● **ABOUT THIS TASK**
Two lines in the listing below mark the span: one contains "def repairedOut (dead" and one contains "(01 R12). -/". Reproduce both of them and everything between, exactly.
◆ ◆ ◆
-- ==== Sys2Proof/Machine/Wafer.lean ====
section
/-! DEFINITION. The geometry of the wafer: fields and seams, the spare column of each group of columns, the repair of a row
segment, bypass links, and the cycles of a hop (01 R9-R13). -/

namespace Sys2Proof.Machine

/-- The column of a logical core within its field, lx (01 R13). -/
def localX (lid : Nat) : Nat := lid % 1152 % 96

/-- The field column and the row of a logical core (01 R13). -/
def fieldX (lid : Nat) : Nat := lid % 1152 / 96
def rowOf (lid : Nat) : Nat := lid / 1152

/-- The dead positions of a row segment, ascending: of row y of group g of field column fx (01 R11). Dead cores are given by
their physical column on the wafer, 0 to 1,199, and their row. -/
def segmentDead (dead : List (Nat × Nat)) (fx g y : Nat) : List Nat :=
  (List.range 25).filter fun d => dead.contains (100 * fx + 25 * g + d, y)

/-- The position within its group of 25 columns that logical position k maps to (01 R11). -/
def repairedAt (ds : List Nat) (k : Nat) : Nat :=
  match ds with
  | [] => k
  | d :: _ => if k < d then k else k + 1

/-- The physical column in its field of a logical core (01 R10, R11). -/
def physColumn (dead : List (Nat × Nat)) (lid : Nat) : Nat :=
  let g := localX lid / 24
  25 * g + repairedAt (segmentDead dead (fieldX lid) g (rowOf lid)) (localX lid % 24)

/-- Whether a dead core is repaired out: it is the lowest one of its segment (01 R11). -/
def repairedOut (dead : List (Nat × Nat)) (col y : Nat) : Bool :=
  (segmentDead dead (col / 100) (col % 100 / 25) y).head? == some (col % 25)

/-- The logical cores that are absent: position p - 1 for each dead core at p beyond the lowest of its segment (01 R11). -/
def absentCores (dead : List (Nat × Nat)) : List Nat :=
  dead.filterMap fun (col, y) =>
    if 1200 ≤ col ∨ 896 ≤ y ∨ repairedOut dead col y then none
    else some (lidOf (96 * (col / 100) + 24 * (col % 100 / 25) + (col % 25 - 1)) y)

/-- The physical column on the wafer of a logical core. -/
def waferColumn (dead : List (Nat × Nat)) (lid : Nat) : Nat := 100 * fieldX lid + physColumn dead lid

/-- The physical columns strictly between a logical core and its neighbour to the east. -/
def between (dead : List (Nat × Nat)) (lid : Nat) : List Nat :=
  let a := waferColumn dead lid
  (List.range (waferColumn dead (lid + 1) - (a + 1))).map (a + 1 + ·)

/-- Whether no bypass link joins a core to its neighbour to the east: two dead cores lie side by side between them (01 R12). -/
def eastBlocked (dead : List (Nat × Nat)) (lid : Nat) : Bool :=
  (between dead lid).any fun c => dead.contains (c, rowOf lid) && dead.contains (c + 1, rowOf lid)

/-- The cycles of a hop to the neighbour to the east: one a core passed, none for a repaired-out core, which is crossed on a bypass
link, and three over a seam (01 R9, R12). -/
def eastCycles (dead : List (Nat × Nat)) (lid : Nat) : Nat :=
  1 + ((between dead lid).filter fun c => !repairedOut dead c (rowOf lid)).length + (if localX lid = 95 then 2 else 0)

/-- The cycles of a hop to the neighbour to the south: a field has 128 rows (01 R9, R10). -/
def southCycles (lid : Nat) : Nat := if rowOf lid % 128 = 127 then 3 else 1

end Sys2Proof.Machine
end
◆ ◆ ◆
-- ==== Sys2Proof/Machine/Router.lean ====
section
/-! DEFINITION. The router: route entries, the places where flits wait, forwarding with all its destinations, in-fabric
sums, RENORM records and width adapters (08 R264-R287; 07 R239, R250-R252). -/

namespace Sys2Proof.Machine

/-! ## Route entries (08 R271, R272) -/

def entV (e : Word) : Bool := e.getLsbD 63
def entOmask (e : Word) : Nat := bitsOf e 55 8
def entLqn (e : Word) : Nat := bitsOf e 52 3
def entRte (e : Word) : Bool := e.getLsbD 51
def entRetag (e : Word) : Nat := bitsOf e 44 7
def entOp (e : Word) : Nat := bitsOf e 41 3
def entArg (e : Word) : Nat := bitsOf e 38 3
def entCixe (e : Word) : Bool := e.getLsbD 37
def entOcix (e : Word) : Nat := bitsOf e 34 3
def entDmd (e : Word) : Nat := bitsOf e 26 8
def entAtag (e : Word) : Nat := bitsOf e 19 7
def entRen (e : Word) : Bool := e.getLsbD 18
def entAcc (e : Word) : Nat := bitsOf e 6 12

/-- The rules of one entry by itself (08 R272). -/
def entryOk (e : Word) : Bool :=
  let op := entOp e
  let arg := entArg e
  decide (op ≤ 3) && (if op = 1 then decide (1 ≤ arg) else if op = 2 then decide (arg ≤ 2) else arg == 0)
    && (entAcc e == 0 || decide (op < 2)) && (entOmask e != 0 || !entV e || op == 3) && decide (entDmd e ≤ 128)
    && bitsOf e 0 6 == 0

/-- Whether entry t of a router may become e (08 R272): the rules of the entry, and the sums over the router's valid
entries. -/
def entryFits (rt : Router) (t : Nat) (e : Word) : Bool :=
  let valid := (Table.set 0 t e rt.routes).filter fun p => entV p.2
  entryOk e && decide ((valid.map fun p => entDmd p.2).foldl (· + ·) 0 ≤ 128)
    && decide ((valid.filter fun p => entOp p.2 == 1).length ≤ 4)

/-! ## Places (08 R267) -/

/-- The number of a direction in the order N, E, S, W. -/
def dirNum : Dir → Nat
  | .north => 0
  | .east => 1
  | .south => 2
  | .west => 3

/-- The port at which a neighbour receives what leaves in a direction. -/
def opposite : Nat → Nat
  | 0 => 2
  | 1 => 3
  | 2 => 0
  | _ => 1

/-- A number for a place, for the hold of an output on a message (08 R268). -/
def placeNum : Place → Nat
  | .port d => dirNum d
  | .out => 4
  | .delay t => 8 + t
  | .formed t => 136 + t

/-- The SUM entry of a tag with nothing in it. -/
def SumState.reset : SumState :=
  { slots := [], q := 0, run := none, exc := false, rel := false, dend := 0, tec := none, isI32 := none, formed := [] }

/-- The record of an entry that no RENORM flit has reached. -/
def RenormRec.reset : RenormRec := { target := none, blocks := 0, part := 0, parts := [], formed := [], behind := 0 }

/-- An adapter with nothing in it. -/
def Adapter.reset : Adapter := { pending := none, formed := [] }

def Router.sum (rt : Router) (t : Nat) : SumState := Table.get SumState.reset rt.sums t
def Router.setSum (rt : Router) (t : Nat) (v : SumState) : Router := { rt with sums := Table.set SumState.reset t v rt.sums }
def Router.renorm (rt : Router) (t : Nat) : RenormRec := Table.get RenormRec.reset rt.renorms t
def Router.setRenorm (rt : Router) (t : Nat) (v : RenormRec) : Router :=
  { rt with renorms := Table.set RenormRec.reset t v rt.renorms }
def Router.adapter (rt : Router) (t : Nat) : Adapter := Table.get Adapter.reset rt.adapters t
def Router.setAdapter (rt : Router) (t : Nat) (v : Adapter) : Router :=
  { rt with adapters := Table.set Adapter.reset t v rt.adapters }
◆ ◆ ◆
● **OUTPUT OF THE EXERCISE**
def repairedOut (dead : List (Nat × Nat)) (col y : Nat) : Bool :=
  (segmentDead dead (col / 100) (col % 100 / 25) y).head? == some (col % 25)

/-- The logical cores that are absent: position p - 1 for each dead core at p beyond the lowest of its segment (01 R11). -/
def absentCores (dead : List (Nat × Nat)) : List Nat :=
  dead.filterMap fun (col, y) =>
    if 1200 ≤ col ∨ 896 ≤ y ∨ repairedOut dead col y then none
    else some (lidOf (96 * (col / 100) + 24 * (col % 100 / 25) + (col % 25 - 1)) y)

/-- The physical column on the wafer of a logical core. -/
def waferColumn (dead : List (Nat × Nat)) (lid : Nat) : Nat := 100 * fieldX lid + physColumn dead lid

/-- The physical columns strictly between a logical core and its neighbour to the east. -/
def between (dead : List (Nat × Nat)) (lid : Nat) : List Nat :=
  let a := waferColumn dead lid
  (List.range (waferColumn dead (lid + 1) - (a + 1))).map (a + 1 + ·)

/-- Whether no bypass link joins a core to its neighbour to the east: two dead cores lie side by side between them (01 R12). -/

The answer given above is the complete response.